** Material provided **
/-! ## Witnesses: a state and operands that meet each statement's hypotheses, at the edges of each clause -/

theorem witness_ResetTouchesTheEngineOnly : nextMove (doneState .rangeError [.reset]) = .reset := by decide
theorem witness_StepRunsThePresentedRequest :
    let s := { idleState [] [.engine .ok] with req := some (Request.catalog 0xFFCD []) }
    nextMove s = .engine .ok ∧ s.eng.phase = .idle ∧ s.req = some (.catalog 0xFFCD []) := by decide
theorem witness_MovesComeFromTheScriptThenFree :
    (idleState [] [.ack]).script = [.ack] ∧ (idleState [] []).script = [] := by decide
/-- For EncodeWordResult, DecodeWordResult and PackColorResult; the operand edges are in the vectors above. -/
theorem witness_pure_operations :
    (idleState [] []).eng.phase = .idle ∧ (0 : Int) ≤ 31 ∧ (0 : Int) ≤ 0 := by decide
theorem witness_CodecInverseLaws : (0 : Int) ≤ 65535 ∧ (65535 : Int) ≤ 65535 ∧ (0 : Int) ≤ 255 := by decide
theorem witness_CodecNeverWraps : encodeWord 65535 = some (255, 255) ∧ decodeWord 255 255 = some 65535 ∧
    (65536 : Int) ≥ 65536 ∧ (-1 : Int) < 0 ∧ (256 : Int) ≥ 256 := by decide
theorem witness_RefusedRequests :
    (-1 : Int) < 0 ∧ overBound (some 1) 2 = true ∧ overBound (some 2) 2 = false ∧
    State.powerOn.transport.config = none ∧
    overBound State.powerOn.bounds.maxCmdBytes 2 = false ∧
    overBound State.powerOn.bounds.maxRespWords 0 = false := by decide
theorem witness_NothingElseIsRefused :
    refusalOf (exec .reserved111 State.powerOn) = some .reservedOp ∧
    refusalOf (exec (.packColor 0 0 (-1)) State.powerOn) = some .negativeChannel ∧
    refusalOf (exec (.sendRawCommand [] (-1)) State.powerOn) = some .negativeCount ∧
    refusalOf (exec (.sendCommand [] 0) State.powerOn) = some .transportNotOpen ∧
    refusalOf (exec .catClearScreen { idleState [] [] with bounds := ⟨none, some 1, none⟩ }) = some .tooLong ∧
    refusalOf (exec (.sendCommand [] 3) { idleState [] [] with bounds := ⟨none, none, some 2⟩ }) =
      some .tooLong := by decide
theorem witness_SendCommandAccepted :
    (idleState [] []).ready (2 * [65535].length) 0 = true ∧ InRange 65536 [0, 65535] ∧
      ¬ InRange 65536 [0, 65536] := by
  refine ⟨by decide, ?_, ?_⟩ <;> simp [InRange]
theorem witness_SendRawCommandAccepted :
    (idleState [] []).ready [255].length 0 = true ∧ InRange 256 [0, 255] ∧ ¬ InRange 256 [0, 256] := by
  refine ⟨by decide, ?_, ?_⟩ <;> simp [InRange]
/-- For DrawingOperationsSend, TextOperationsSend, PanelOperationsSend and ContrastSendsAndCaches. -/
theorem witness_CatalogSends :
    InRange 65536 [0, 65535] ∧ (idleState [] []).ready (2 * ([0, 65535].length + 1)) (respCount 0xFFC8) = true ∧
      (idleState [] []).ready (2 * ([0, 65535].length + 1)) (respCount 0xFF9C) = true := by
  refine ⟨by simp [InRange], by decide, by decide⟩
theorem witness_CountedOperationsSend :
    (idleState [] []).ready 2 0 = true ∧ (idleState [] []).ready 4 1 = true := by decide
theorem witness_CatalogRequestIsOneSend : (0x1234 : Word) ≠ 0xFF9C ∧ (idleState [] []).eng.phase = .idle := by
  decide
theorem witness_AcceptanceTouchesNoTransport :
    ∃ t, exec (.catContrast [1]) (idleState [] []) = .next t := ⟨_, rfl⟩
/-- For TransmitOnOk, TransmitOnTimeout and TransmitOnFailure, at the last byte of the frame. -/
theorem witness_Transmit :
    let s := fun c => sendState .tx [0xFF, 0xCD] 1 0 none [] [.engine c]
    nextMove (s .ok) = .engine .ok ∧ nextMove (s (.timeout true)) = .engine (.timeout true) ∧
    nextMove (s (.fail ⟨5⟩ false)) = .engine (.fail ⟨5⟩ false) ∧
    (s .ok).eng.phase = .tx ∧ (s .ok).eng.txbuf = some [0xFF, 0xCD] ∧ (s .ok).eng.txidx = some 1 ∧
    ([0xFF, 0xCD] : List Byte)[1]? = some 0xCD := by decide
/-- For SentinelOnTimeout, SentinelOnWrongByte, SentinelWithNoResponse and SentinelWithResponse. -/
theorem witness_Sentinel :
    let s := fun n rx => sendState .awaitingSentinel [] 0 n none rx [.engine .ok]
    nextMove (s 0 []) = .engine .ok ∧ (s 0 []).eng.phase = .awaitingSentinel ∧ (s 0 []).transport.rx = [] ∧
    (s 0 [0xFF]).transport.rx = [0xFF] ∧ (0xFF : Byte) ≠ 0x06 ∧ (s 0 [0x06]).transport.rx = [0x06] ∧
    (s 0 [0x06]).eng.nresp = some 0 ∧ (s 1 [0x06]).eng.nresp = some 1 := by decide
/-- For ResponseOnTimeout and both clauses of ResponseOnByte. -/
theorem witness_Response :
    let s := fun got rx => sendState .readingResponse [] 0 1 (some got) rx [.engine .ok]
    nextMove (s [] []) = .engine .ok ∧ (s [] []).eng.phase = .readingResponse ∧ (s [] []).transport.rx = [] ∧
    (s [0x01] [0x2C]).transport.rx = [0x2C] ∧ (s [0x01] [0x2C]).eng.rxbuf = some [0x01] ∧
    (s [0x01] [0x2C]).eng.nresp = some 1 ∧ ([0x01] : List Byte).length + 1 = 2 * 1 ∧
    ([] : List Byte).length + 1 ≠ 2 * 1 := by decide
theorem witness_AcknowledgeReturnsToIdle :
    nextMove (doneState .rangeError [.ack]) = .ack ∧ (doneState .rangeError [.ack]).eng.phase = .done := by decide
theorem witness_DoneHoldsItsOutcome :
    (doneState .rangeError [.device 1]).eng.phase = .done ∧
    (∃ t, step (doneState .rangeError [.device 1]) = .next t) ∧
    nextMove (doneState .rangeError [.device 1]) ≠ .ack ∧
    nextMove (doneState .rangeError [.device 1]) ≠ .reset :=
  ⟨by decide, ⟨_, rfl⟩, by decide, by decide⟩
theorem witness_BusyRequestIsHeld :
    let s := { sendState .tx [0xFF] 0 0 none [] [.engine .ok] with req := some (Request.catalog 0xFFCD []) }
    s.eng.phase ≠ .idle ∧ s.req = some (.catalog 0xFFCD []) ∧ (∃ t, step s = .next t) ∧
      ∃ t, exec .catClearScreen s = .next t :=
  ⟨by decide, rfl, ⟨_, rfl⟩, ⟨_, rfl⟩⟩
theorem witness_OutputPorts :
    (doneState .rangeError []).eng.phase = .done ∧
    (doneState .rangeError []).eng.outcome = some .rangeError ∧ (idleState [] []).eng.phase ≠ .done := by decide
theorem witness_PresentingARequest :
    nextMove (idleState [] [.present (.catalog 0xFFCD [])]) = .present (.catalog 0xFFCD []) ∧
    (idleState [] [.present (.catalog 0xFFCD [])]).req = none ∧
    (Request.catalog 0xFFCD []).fits (idleState [] []).bounds.operandWidth = true ∧
    (idleState [] []).transport.config ≠ none ∧ sendOf (decode (.port 0b010 {})) = none ∧
    (Request.catalog 0xFFC8 [131072]).fits (some ⟨18, by decide⟩) = false ∧
    ({ idleState [] [] with req := some (.catalog 0xFFCD []) } : State).req = some (.catalog 0xFFCD []) := by
  decide
/-- One send for each clause: a negative count, a command over its bound, and a plain one. -/
theorem witness_SendPresentedBeforeOpenIsRefused :
    let s := fun r => { State.powerOn with script := [.present r], bounds := ⟨none, some 2, none⟩ }
    let neg := Request.port 0b100 { bytes := [], expected := -1 }
    let long := Request.catalog 0xFFA6 [0]
    let fine := Request.catalog 0xFFCD []
    nextMove (s fine) = .present fine ∧ (s fine).req = none ∧ (s fine).transport.config = none ∧
    neg.fits none = true ∧ long.fits none = true ∧ fine.fits none = true ∧
    sendOf (decode neg) = some (.bytes [] (-1)) ∧
    sendOf (decode long) = some (.words [0xFFA6, 0] 1) ∧ overBound (some 2) 4 = true ∧
    sendOf (decode fine) = some (.words [0xFFCD] 0) ∧ overBound (some 2) 2 = false ∧
    overBound (s fine).bounds.maxRespWords 0 = false := by decide
theorem witness_NoStepLetsASendWaitClosed :
    let s := { State.powerOn with script := [.openTransport ⟨⟨2⟩, 9600, 1, 1⟩], req := some (.port 0b010 {}) }
    NoSendWaitsClosed s ∧ ∃ t, step s = .next t :=
  ⟨fun _ _ hr hs => absurd (Option.some.inj hr ▸ hs) (by simp [decode, decodePort, sendOf]), _, rfl⟩
theorem witness_HostActsWithoutEffect :
    nextMove (idleState [] [.ack]) = .ack ∧ (idleState [] [.ack]).eng.phase ≠ .done ∧
    nextMove (idleState [] [.openTransport ⟨⟨2⟩, 9600, 1, 1⟩]) = .openTransport ⟨⟨2⟩, 9600, 1, 1⟩ ∧
    (idleState [] [.openTransport ⟨⟨2⟩, 9600, 1, 1⟩]).transport.config = some ⟨⟨1⟩, 9600, 1, 1⟩ := by decide
theorem witness_DeviceByteArrives : nextMove (idleState [] [.device 0x06]) = .device 0x06 := by decide
theorem witness_ParametersAreSetOnce :
    nextMove { State.powerOn with script := [.openTransport ⟨⟨2⟩, 9600, 1, 1⟩] } =
      .openTransport ⟨⟨2⟩, 9600, 1, 1⟩ ∧
    State.powerOn.transport.config = none ∧
    (idleState [] []).transport.config = some ⟨⟨1⟩, 9600, 1, 1⟩ ∧
    ∃ t, step (idleState [] [.openTransport ⟨⟨2⟩, 9600, 1, 1⟩]) = .next t :=
  ⟨by decide, by decide, by decide, ⟨_, rfl⟩⟩
/-- For StepKeepsTheEngineWellFormed and WellFormedStepNeverFaults. -/
theorem witness_StepKeepsTheEngineWellFormed :
    (sendState .readingResponse [0xFF, 0xA6] 2 1 (some [0x01]) [0x2C] [.engine .ok]).eng.wf = true ∧
    ∃ t, step (sendState .readingResponse [0xFF, 0xA6] 2 1 (some [0x01]) [0x2C] [.engine .ok]) = .next t :=
  ⟨by decide, ⟨_, rfl⟩⟩
/-- For PhaseTransitionsAreLegal and StreamAccessesByPhase. -/
theorem witness_PhaseTransitionsAreLegal :
    (∃ t, step (idleState [] [.engine .ok]) = .next t) ∧ nextMove (idleState [] [.engine .ok]) = .engine .ok :=
  ⟨⟨_, rfl⟩, rfl⟩
theorem witness_LatchedFieldsStay :
    Busy (sendState .tx [0xFF, 0xCD] 1 0 none [] [.engine .ok]) ∧
    ∃ t, step (sendState .tx [0xFF, 0xCD] 1 0 none [] [.engine .ok]) = .next t ∧ t.eng.phase ≠ .idle :=
  ⟨.inl rfl, ⟨_, rfl, by decide⟩⟩
theorem witness_OutcomesByOperation :
    let s := sendState .readingResponse [0xFF, 0xA6] 2 1 (some [0x01]) [0x2C] [.engine .ok]
    s.eng.wf = true ∧ (∃ t, step s = .next t ∧ t.eng.phase = .done) ∧
    (idleState [] [.engine .ok]).eng.wf = true ∧
    ∃ t, step { idleState [] [.engine .ok] with req := some (.port 0b010 { red := 40 }) } = .next t ∧
      t.eng.phase = .done :=
  ⟨by decide, ⟨_, rfl, by decide⟩, by decide, ⟨_, rfl, by decide⟩⟩
theorem witness_EveryRequestReachesDone :
    let s := sendState .tx [0xFF, 0xCD] 1 1 none [] (List.replicate 4 (.engine .ok))
    s.eng.wf = true ∧ s.eng.phase ≠ .idle ∧
    s.script = [WriteChoice.ok, .ok, .ok, .ok].map Move.engine ++ [] ∧ s.eng.remaining ≤ 4 ∧
    (idleState [] []).eng.wf = true ∧ ∃ t, exec (.encodeWord 1) (idleState [] []) = .next t :=
  ⟨by decide, by decide, by decide, by decide, by decide, ⟨_, rfl⟩⟩
theorem witness_SendCycleSucceeds :
    let s := { idleState [0x06, 0x01, 0x2C, 0xAA] (List.replicate 8 (.engine .ok)) with
      req := some (Request.port 0b011 { words := [0xFFA6, 0], expected := 1 }) }
    sendOf (decode (.port 0b011 { words := [0xFFA6, 0], expected := 1 })) = some (.words [0xFFA6, 0] 1) ∧
    (SendShape.words [0xFFA6, 0] 1).expected = ((1 : Nat) : Int) ∧
    (SendShape.words [0xFFA6, 0] 1).Frames [0xFF, 0xA6, 0, 0] ∧
    s.req = some (.port 0b011 { words := [0xFFA6, 0], expected := 1 }) ∧ s.ready 4 1 = true ∧
    s.script = List.replicate (2 + 4 + 2 * 1) (.engine .ok) ++ [] ∧
    s.transport.rx = 0x06 :: ([0x01, 0x2C] ++ [0xAA]) ∧ ([0x01, 0x2C] : List Byte).length = 2 * 1 :=
  ⟨by decide, rfl, ⟨by simp [InRange], by decide⟩, rfl, by decide, by decide, rfl, rfl⟩
theorem witness_SendCycleSucceeds_raw :
    sendOf (decode (.port 0b100 { bytes := [0x41, 0xFF] })) = some (.bytes [0x41, 0xFF] 0) ∧
    (SendShape.bytes [0x41, 0xFF] 0).Frames [0x41, 0xFF] ∧ (idleState [0x06] []).ready 2 0 = true :=
  ⟨by decide, ⟨by simp [InRange], by decide⟩, by decide⟩
theorem witness_SendCycleSucceeds_catalog :
    sendOf (decode (.catalog 0xFFCD [])) = some (.words [0xFFCD] 0) ∧
    sendOf (decode (.catalog 0xFFA6 [0])) = some (.words [0xFFA6, 0] 1) ∧
    (SendShape.words [0xFFCD] 0).Frames [0xFF, 0xCD] ∧ (idleState [0x06] []).ready 2 0 = true :=
  ⟨by decide, by decide, ⟨by simp [InRange], by decide⟩, by decide⟩
theorem witness_FailedWriteKeepsEarlierBytes :
    let s := sendState .tx [0xFF, 0xC1] 0 0 none [] [.engine .ok, .engine (.timeout true)]
    s.eng.phase = .tx ∧ s.eng.txbuf = some [0xFF, 0xC1] ∧ s.eng.txidx = some 0 ∧
    ([0xFF, 0xC1] : List Byte)[1]? = some 0xC1 ∧
    s.script = List.replicate 1 (.engine .ok) ++ .engine (.timeout true) :: [] := by decide
/-- For both clauses: a left over byte other than `0x06`, and a left over `0x06` with two bytes after it. -/
theorem witness_ResidueIsReadAsTheNextSentinel :
    let s := fun rx moves => ({ doneState (.ok (.pair 0 0)) (.ack :: moves) with
      req := some (Request.catalog 0xFFA6 [0])
      transport := { config := some ⟨⟨1⟩, 9600, 1, 1⟩, tx := [], rx := rx } } : State)
    (s [0x01] []).eng.phase = .done ∧ (s [0x01] []).req = some (.catalog 0xFFA6 [0]) ∧
    sendOf (decode (.catalog 0xFFA6 [0])) = some (.words [0xFFA6, 0] 1) ∧
    (SendShape.words [0xFFA6, 0] 1).expected = ((1 : Nat) : Int) ∧
    (SendShape.words [0xFFA6, 0] 1).Frames [0xFF, 0xA6, 0, 0] ∧
    (s [0x01] []).transport.config.isSome = true ∧ overBound (s [0x01] []).bounds.maxCmdBytes 4 = false ∧
    overBound (s [0x01] []).bounds.maxRespWords 1 = false ∧
    (s [0x01] []).transport.rx = [0x01] ∧ (0x01 : Byte) ≠ 0x06 ∧
    (s [0x01] (List.replicate (2 + 4) (.engine .ok))).script =
      .ack :: List.replicate (2 + 4) (.engine .ok) ++ [] ∧
    (s [0x06, 0x01, 0x2C] []).transport.rx = 0x06 :: ([0x01, 0x2C] ++ []) ∧
    ([0x01, 0x2C] : List Byte).length = 2 * 1 ∧
    (s [] (List.replicate (2 + 4 + 2 * 1) (.engine .ok))).script =
      .ack :: List.replicate (2 + 4 + 2 * 1) (.engine .ok) ++ [] :=
  ⟨rfl, rfl, by decide, rfl, ⟨by simp [InRange], by decide⟩, rfl, rfl, rfl, rfl, by decide, by decide, rfl, rfl,
    by decide⟩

** About this exercise **
Using the data above, reproduce exactly the lines between those holding "rfl, ⟨_, rfl, by decide⟩⟩" and "decide, ⟨_, rfl, by decide⟩⟩", inclusive, and no others.

** Task result **
  ⟨.inl rfl, ⟨_, rfl, by decide⟩⟩
theorem witness_OutcomesByOperation :
    let s := sendState .readingResponse [0xFF, 0xA6] 2 1 (some [0x01]) [0x2C] [.engine .ok]
    s.eng.wf = true ∧ (∃ t, step s = .next t ∧ t.eng.phase = .done) ∧
    (idleState [] [.engine .ok]).eng.wf = true ∧
    ∃ t, step { idleState [] [.engine .ok] with req := some (.port 0b010 { red := 40 }) } = .next t ∧
      t.eng.phase = .done :=
  ⟨by decide, ⟨_, rfl, by decide⟩, by decide, ⟨_, rfl, by decide⟩⟩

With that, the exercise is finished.